LISTED ENTRIES Start Marker

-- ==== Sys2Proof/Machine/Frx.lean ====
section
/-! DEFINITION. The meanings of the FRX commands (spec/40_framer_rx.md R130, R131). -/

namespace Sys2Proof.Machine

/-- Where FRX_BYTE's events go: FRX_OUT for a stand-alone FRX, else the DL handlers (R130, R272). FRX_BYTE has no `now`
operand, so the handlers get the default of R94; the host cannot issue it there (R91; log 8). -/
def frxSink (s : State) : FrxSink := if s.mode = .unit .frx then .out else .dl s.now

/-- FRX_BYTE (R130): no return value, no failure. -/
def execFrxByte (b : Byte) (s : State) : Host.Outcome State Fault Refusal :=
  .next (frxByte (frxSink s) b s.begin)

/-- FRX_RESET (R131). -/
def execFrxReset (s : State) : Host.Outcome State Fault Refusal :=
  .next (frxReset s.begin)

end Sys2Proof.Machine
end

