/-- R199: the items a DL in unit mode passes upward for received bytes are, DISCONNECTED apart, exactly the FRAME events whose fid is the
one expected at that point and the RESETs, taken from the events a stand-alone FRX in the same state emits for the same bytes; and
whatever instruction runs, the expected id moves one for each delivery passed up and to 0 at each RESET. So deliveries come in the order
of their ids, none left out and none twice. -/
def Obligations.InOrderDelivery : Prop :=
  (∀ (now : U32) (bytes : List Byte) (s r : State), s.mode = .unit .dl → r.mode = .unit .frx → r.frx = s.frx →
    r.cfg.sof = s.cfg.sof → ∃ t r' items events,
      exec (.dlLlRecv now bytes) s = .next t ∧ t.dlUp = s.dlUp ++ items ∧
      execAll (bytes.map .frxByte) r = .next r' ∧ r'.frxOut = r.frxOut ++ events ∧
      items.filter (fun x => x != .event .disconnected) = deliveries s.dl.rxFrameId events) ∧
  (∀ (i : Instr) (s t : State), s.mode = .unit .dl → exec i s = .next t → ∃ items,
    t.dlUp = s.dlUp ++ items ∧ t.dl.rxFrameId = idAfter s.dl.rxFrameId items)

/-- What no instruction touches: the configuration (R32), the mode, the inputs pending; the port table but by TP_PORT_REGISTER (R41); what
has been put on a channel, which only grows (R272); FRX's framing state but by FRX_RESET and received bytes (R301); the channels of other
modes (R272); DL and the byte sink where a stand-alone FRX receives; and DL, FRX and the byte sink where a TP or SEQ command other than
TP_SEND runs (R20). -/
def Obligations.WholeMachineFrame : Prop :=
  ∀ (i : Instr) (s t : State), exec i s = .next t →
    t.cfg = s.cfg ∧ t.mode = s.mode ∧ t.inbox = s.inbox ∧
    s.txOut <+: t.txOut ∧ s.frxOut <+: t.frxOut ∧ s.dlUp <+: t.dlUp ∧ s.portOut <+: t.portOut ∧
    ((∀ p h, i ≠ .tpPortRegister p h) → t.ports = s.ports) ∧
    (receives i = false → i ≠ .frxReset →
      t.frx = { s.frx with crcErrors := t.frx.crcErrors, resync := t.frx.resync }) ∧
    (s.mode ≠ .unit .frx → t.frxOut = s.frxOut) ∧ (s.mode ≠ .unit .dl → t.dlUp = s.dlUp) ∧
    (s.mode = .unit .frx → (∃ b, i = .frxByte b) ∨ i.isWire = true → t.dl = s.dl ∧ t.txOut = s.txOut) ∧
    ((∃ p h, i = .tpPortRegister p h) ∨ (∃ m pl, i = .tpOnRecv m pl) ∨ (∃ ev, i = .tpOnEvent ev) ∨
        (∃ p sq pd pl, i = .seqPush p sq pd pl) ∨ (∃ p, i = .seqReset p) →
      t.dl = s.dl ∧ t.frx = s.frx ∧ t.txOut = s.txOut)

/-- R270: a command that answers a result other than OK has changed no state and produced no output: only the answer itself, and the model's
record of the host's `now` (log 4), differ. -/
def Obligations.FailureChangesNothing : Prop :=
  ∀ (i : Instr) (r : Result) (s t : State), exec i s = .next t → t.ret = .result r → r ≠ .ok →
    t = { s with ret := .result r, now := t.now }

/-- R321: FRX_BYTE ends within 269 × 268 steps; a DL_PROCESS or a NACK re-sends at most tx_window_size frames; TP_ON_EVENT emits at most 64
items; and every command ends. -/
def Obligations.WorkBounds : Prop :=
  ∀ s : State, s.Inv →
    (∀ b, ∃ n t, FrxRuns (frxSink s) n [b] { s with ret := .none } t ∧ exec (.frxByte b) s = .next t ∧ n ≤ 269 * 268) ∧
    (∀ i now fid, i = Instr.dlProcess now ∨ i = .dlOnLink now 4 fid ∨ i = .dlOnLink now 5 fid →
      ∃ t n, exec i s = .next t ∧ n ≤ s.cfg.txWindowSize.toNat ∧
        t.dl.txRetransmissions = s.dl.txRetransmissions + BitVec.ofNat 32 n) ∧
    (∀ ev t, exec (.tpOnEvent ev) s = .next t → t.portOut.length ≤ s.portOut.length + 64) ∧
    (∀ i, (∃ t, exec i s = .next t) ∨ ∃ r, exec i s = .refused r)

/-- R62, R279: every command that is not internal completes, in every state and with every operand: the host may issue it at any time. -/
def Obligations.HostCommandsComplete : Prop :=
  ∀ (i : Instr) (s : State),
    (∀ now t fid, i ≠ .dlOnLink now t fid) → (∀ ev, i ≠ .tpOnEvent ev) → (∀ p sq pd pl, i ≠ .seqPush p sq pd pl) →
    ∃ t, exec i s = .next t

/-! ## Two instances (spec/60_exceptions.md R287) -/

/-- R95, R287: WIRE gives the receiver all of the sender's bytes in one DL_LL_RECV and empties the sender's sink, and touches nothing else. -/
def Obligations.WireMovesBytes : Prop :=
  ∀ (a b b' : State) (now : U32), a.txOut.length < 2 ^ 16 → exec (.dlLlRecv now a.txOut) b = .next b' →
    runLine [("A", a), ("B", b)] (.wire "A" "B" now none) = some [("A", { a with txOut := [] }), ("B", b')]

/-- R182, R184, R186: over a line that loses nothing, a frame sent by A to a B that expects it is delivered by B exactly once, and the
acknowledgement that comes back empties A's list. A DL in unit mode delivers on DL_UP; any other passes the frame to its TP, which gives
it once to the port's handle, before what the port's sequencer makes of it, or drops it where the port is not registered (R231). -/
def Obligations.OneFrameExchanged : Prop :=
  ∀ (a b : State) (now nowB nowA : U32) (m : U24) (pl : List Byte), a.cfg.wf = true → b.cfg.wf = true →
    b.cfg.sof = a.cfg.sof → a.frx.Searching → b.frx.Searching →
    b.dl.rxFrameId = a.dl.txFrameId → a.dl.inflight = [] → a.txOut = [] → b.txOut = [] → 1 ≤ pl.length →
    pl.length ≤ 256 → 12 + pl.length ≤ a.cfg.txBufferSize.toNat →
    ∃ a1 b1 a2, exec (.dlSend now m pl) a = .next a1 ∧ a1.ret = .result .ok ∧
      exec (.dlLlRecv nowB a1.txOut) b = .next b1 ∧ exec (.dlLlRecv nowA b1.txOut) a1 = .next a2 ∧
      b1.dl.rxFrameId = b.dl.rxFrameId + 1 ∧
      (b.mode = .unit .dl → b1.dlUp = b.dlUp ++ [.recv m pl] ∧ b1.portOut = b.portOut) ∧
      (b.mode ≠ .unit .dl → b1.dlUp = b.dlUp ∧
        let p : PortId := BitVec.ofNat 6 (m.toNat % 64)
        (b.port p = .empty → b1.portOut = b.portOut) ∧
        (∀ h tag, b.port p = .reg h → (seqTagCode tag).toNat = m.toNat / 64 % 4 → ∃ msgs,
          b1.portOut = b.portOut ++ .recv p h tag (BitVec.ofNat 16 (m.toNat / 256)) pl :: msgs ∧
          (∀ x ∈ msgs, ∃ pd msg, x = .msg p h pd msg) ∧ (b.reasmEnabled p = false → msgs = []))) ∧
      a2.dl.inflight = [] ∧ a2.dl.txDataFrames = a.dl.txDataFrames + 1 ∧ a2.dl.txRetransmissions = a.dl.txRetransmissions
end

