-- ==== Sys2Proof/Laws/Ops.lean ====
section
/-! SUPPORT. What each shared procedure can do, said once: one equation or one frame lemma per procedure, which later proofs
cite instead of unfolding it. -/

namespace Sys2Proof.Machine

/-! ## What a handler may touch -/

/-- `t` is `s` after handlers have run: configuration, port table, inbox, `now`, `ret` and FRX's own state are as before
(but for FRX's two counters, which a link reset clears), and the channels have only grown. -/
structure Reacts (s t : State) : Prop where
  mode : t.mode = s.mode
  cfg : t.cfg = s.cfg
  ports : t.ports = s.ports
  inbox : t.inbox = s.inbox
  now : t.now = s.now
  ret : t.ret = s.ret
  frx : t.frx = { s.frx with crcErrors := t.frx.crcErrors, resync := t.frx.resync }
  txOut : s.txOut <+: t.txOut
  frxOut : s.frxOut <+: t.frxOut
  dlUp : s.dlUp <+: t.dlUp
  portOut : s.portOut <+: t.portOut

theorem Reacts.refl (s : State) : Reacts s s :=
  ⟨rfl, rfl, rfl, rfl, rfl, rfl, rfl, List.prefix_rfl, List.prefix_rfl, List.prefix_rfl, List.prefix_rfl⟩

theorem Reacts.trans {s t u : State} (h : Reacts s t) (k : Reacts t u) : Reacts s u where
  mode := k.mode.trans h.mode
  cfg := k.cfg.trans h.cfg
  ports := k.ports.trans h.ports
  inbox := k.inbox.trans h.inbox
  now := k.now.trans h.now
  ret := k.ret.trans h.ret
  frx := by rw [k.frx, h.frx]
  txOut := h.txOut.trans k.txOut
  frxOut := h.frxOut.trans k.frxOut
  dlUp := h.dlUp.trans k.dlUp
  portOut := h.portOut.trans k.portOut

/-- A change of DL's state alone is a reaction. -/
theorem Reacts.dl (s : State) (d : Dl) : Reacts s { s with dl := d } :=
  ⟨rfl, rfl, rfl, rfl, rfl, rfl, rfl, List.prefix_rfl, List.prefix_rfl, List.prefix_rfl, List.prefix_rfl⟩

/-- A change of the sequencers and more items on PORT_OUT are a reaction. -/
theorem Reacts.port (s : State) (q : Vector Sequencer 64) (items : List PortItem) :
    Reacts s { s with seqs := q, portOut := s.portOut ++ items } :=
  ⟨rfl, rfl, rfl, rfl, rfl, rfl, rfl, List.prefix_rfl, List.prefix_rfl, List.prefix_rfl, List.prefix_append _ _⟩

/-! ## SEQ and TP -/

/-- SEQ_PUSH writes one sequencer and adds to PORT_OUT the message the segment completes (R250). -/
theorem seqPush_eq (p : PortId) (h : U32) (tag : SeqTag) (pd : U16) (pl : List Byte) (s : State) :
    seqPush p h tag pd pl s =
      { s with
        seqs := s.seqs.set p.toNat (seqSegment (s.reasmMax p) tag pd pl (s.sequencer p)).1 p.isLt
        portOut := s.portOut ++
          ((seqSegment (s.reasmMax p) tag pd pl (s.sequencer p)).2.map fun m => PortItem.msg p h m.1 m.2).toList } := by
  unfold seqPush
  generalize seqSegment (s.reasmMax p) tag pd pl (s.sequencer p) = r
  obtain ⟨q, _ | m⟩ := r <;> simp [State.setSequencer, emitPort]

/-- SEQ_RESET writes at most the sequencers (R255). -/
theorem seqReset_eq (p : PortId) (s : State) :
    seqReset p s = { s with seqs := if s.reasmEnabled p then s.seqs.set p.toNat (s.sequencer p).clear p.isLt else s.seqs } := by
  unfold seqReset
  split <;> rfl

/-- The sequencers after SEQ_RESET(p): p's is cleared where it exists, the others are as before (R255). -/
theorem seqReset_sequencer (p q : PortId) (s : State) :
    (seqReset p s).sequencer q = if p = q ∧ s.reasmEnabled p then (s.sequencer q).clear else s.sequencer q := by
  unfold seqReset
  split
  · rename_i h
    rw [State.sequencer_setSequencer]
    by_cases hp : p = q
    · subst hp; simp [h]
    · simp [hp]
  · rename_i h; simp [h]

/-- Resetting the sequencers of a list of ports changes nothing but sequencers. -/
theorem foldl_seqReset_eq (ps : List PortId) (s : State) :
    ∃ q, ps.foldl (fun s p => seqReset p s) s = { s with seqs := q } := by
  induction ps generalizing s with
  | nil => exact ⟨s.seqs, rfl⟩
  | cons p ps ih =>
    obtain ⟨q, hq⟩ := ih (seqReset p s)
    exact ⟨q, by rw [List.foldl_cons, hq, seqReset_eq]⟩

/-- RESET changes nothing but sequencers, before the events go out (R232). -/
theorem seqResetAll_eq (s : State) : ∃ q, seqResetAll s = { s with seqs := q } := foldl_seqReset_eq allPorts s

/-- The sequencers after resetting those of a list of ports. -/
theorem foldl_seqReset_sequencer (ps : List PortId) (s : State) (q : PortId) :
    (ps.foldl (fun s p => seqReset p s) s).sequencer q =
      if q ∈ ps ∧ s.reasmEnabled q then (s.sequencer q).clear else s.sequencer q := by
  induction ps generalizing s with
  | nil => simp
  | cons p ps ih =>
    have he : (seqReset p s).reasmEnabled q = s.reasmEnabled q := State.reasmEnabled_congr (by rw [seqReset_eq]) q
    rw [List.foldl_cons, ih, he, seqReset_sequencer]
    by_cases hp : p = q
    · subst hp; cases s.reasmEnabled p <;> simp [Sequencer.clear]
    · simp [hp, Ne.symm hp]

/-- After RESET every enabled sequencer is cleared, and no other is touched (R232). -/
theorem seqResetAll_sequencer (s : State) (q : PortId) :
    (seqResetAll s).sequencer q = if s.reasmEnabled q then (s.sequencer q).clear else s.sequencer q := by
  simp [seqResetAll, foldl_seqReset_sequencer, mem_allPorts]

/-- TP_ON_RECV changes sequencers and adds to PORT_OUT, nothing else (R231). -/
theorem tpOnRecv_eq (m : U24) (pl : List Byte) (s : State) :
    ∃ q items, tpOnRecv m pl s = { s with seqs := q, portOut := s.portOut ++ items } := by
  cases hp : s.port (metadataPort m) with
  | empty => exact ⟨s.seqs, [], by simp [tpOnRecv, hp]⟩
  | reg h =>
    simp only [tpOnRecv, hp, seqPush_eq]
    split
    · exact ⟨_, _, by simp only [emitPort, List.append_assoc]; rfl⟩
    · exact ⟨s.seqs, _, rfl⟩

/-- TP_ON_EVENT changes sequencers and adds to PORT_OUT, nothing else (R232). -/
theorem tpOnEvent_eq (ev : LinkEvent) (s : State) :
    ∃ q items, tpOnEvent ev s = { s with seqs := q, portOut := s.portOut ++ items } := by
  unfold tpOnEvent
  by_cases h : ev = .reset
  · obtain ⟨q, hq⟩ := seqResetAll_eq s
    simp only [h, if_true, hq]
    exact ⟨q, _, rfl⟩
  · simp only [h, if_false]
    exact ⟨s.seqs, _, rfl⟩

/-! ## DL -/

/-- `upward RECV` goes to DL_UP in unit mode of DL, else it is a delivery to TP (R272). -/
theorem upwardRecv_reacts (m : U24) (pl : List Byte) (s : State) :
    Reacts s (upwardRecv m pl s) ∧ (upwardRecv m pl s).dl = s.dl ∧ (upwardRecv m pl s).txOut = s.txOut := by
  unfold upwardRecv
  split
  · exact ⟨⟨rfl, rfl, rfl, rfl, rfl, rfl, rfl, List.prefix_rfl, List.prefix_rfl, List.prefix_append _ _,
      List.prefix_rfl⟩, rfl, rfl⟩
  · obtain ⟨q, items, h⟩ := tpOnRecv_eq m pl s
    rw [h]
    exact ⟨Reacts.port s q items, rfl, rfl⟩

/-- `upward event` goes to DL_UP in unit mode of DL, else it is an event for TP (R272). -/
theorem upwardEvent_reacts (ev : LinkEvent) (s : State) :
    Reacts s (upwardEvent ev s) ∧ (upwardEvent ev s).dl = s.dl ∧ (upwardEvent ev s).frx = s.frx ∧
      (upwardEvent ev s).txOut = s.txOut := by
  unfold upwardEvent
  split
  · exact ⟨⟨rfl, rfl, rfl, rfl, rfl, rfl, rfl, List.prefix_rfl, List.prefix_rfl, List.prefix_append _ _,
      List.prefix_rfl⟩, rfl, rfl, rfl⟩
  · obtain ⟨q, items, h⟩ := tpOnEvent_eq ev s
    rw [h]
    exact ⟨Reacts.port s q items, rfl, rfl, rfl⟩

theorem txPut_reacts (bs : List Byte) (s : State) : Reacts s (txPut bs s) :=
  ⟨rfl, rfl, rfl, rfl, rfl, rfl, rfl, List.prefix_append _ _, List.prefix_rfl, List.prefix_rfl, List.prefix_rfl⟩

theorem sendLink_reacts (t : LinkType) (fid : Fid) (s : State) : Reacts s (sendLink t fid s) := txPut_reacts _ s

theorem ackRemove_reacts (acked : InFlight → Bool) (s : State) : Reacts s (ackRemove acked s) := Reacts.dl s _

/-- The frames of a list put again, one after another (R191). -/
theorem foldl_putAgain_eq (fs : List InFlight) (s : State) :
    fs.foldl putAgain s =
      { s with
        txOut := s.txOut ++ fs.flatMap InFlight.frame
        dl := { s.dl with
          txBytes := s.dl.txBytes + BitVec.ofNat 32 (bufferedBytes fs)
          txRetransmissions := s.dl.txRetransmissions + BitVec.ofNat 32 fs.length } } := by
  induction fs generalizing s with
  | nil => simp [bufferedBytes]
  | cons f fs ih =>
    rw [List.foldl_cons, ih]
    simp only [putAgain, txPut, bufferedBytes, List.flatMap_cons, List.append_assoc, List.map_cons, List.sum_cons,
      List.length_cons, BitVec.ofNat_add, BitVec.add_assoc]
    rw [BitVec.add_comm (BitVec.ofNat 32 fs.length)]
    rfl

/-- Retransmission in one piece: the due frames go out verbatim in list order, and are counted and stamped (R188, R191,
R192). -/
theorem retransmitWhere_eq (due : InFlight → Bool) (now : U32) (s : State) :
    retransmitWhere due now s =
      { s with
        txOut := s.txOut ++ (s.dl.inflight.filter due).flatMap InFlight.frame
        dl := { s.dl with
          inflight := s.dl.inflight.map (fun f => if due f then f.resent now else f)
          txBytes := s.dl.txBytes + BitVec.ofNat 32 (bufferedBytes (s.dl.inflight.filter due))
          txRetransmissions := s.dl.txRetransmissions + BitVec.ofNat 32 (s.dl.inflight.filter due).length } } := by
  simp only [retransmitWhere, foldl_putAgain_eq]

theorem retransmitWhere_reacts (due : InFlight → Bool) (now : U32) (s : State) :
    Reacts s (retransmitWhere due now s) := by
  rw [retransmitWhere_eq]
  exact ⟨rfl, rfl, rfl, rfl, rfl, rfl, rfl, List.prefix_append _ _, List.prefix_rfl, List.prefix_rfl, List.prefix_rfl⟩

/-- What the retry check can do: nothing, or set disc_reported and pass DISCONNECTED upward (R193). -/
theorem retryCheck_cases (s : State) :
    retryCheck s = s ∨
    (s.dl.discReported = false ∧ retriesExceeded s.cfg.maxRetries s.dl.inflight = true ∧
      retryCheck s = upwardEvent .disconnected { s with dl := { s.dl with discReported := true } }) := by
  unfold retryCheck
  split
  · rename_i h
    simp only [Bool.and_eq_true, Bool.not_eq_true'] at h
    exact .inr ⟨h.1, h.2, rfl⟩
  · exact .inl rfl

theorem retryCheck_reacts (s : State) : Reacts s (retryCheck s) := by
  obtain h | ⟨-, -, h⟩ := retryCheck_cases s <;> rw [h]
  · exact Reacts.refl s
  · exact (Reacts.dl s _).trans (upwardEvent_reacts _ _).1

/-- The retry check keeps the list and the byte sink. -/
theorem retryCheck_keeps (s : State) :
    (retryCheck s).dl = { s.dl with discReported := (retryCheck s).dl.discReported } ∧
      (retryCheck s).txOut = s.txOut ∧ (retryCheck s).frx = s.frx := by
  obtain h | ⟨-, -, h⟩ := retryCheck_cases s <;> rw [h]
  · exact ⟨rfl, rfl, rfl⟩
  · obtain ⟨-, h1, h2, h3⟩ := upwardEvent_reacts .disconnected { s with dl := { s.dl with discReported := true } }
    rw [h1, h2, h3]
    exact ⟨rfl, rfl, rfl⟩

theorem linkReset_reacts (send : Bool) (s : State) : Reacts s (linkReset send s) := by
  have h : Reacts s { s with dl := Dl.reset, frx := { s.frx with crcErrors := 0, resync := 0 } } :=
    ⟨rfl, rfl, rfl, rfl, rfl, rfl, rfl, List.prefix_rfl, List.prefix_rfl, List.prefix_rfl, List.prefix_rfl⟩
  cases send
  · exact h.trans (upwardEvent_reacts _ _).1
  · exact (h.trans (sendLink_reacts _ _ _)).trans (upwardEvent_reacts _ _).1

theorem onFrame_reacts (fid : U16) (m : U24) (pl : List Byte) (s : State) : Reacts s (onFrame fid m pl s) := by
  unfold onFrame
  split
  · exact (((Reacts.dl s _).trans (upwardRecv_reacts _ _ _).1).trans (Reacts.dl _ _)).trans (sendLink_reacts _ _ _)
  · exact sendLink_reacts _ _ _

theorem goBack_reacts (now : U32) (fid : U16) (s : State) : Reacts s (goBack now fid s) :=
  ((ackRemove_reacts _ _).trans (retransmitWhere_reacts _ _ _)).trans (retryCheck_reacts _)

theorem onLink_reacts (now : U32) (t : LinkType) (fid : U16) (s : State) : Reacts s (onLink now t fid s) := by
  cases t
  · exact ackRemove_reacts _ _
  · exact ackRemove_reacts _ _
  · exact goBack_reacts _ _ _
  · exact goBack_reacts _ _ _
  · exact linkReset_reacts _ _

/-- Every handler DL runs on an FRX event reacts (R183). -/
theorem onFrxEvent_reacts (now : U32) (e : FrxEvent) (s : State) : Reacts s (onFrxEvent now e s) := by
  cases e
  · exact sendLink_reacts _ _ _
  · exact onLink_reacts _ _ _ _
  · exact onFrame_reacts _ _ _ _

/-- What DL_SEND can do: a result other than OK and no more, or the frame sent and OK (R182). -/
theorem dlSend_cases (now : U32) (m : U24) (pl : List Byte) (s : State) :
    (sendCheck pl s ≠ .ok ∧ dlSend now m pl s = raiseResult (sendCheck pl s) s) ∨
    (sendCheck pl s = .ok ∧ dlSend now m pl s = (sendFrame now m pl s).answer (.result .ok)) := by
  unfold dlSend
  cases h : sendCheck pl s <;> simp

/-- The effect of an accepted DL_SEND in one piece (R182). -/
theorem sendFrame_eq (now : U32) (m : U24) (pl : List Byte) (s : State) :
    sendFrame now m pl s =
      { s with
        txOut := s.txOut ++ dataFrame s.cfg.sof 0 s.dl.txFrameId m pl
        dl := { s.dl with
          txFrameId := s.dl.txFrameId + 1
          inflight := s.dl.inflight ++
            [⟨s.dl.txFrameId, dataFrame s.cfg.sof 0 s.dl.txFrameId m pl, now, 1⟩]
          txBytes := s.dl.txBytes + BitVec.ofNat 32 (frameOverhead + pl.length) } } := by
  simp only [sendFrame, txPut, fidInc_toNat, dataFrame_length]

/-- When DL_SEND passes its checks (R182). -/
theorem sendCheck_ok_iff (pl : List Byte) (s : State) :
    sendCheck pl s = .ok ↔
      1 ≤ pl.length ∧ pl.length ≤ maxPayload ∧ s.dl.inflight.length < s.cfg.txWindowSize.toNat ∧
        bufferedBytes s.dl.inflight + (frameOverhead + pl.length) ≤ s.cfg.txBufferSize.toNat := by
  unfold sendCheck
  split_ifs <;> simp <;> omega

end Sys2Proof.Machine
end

LISTED ENTRIES End Marker

Please transcribe only the lines in the records above running from the line that has "hq⟩ := seqResetAll_eq s" through the line that has "theorem upwardRecv_reacts (m", both included, exactly as they appear.

RESPONSE TO THIS TASK —
  · obtain ⟨q, hq⟩ := seqResetAll_eq s
    simp only [h, if_true, hq]
    exact ⟨q, _, rfl⟩
  · simp only [h, if_false]
    exact ⟨s.seqs, _, rfl⟩

/-! ## DL -/

/-- `upward RECV` goes to DL_UP in unit mode of DL, else it is a delivery to TP (R272). -/
theorem upwardRecv_reacts (m : U24) (pl : List Byte) (s : State) :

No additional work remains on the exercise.